Start at the line below containing "theorem State.raise_subTick (s" and stop at the line containing "(s.raise n).loader = s.loader := rfl". Repeat every line of that stretch exactly, and nothing outside it.

### Records to process ###

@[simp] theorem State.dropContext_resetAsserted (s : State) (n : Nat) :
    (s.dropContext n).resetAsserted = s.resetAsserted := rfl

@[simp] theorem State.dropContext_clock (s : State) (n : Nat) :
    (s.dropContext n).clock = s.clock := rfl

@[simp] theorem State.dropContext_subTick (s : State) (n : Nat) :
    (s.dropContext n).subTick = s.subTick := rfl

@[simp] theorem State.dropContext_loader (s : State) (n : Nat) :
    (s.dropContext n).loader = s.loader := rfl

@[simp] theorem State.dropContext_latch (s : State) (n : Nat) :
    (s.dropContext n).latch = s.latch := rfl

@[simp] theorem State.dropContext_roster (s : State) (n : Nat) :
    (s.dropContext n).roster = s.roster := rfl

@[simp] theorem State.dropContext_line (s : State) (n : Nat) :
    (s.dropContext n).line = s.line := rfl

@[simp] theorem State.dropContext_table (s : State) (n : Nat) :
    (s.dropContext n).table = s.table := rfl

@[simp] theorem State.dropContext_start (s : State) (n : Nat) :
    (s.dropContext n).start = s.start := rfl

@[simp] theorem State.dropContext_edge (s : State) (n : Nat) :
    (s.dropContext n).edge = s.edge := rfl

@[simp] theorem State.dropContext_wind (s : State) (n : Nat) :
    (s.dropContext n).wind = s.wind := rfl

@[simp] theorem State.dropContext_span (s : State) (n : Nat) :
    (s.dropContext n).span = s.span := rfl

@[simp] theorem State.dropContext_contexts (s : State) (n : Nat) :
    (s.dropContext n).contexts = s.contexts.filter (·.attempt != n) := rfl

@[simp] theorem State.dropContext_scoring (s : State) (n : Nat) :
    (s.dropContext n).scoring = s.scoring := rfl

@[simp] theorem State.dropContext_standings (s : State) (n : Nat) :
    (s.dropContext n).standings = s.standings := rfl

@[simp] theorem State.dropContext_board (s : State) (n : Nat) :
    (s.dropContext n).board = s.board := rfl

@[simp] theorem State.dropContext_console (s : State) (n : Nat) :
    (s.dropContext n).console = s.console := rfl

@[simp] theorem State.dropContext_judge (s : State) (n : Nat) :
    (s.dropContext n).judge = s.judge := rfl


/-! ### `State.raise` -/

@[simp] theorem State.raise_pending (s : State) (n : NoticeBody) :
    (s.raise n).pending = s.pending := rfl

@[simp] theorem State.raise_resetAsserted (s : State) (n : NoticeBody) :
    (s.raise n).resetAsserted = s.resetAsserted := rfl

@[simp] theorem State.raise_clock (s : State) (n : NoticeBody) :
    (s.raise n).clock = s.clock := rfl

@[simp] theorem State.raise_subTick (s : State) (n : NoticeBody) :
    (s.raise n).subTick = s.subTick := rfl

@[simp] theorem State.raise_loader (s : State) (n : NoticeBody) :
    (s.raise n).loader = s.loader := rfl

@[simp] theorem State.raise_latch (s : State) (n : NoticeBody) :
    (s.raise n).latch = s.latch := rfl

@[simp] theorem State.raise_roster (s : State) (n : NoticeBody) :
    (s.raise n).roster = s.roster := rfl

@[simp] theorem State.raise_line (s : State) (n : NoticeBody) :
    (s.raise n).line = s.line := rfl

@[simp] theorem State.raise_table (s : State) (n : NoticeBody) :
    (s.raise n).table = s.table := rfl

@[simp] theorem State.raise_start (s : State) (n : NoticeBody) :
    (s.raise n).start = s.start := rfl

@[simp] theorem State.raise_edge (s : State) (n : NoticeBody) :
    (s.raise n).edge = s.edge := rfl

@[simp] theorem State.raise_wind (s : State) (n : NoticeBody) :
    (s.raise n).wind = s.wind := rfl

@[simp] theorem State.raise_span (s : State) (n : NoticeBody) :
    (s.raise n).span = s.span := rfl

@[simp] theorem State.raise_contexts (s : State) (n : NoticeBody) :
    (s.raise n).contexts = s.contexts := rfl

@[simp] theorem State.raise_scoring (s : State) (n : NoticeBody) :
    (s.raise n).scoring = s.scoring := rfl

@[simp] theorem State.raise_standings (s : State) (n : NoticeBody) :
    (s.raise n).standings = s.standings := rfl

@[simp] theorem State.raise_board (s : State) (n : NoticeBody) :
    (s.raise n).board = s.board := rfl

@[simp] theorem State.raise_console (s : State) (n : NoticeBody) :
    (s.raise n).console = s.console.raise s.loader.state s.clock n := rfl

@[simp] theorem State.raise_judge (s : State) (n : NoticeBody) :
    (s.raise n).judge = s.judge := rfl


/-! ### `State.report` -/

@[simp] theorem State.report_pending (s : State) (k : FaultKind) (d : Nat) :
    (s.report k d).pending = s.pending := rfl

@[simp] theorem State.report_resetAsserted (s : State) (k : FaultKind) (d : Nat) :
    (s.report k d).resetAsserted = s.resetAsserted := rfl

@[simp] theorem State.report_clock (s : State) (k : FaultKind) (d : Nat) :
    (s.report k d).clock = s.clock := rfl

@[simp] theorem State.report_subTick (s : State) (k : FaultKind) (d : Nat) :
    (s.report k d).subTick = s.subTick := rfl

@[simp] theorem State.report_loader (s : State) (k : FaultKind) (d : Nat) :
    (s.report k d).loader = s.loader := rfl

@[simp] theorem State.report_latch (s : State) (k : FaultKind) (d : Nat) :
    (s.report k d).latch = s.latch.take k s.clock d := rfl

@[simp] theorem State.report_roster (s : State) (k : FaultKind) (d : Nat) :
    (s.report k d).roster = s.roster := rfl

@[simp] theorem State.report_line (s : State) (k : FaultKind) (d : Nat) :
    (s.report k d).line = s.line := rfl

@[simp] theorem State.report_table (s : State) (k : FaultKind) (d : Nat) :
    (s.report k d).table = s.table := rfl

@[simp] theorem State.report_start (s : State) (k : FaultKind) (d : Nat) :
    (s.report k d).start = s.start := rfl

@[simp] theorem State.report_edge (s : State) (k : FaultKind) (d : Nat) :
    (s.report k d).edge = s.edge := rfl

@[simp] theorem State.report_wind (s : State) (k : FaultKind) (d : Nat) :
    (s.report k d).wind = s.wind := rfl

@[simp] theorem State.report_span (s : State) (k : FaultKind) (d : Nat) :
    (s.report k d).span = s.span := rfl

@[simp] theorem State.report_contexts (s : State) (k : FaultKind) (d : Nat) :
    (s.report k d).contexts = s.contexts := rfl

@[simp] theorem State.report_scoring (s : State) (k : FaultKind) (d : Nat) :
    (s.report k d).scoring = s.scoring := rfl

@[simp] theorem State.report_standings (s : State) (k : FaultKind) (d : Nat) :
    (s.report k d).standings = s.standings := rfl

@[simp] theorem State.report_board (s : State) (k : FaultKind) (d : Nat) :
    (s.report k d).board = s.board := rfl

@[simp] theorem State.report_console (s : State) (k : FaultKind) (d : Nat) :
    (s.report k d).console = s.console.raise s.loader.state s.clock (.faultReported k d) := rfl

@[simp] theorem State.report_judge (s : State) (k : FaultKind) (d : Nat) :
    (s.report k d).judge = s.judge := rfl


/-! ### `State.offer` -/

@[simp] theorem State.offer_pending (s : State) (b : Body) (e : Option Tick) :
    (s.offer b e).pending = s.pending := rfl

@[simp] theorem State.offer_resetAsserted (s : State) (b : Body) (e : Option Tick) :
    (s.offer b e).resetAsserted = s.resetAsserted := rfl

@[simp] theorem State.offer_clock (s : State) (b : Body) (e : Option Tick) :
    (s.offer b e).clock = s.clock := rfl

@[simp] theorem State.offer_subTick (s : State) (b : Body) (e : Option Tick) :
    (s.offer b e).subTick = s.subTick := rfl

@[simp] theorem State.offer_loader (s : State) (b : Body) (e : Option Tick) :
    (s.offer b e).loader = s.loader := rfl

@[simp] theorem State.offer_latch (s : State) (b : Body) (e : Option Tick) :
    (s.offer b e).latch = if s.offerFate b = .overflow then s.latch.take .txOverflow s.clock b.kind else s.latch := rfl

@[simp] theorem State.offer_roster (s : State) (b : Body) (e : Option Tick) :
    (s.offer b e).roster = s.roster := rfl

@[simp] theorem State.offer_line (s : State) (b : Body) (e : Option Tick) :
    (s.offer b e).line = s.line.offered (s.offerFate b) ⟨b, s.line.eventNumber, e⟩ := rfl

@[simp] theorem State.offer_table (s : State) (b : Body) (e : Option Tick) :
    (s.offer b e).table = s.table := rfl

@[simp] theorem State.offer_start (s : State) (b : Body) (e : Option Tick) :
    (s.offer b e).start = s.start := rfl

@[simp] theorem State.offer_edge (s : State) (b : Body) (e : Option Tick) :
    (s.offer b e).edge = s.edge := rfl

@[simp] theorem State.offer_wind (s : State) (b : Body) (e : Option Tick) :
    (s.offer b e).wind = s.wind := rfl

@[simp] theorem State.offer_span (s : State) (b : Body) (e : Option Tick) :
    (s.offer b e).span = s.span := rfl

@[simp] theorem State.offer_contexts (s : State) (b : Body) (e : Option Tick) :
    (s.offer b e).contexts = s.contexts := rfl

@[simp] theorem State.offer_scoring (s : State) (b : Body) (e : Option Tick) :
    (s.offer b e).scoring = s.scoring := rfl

###

→ Result:
@[simp] theorem State.raise_subTick (s : State) (n : NoticeBody) :
    (s.raise n).subTick = s.subTick := rfl

@[simp] theorem State.raise_loader (s : State) (n : NoticeBody) :
    (s.raise n).loader = s.loader := rfl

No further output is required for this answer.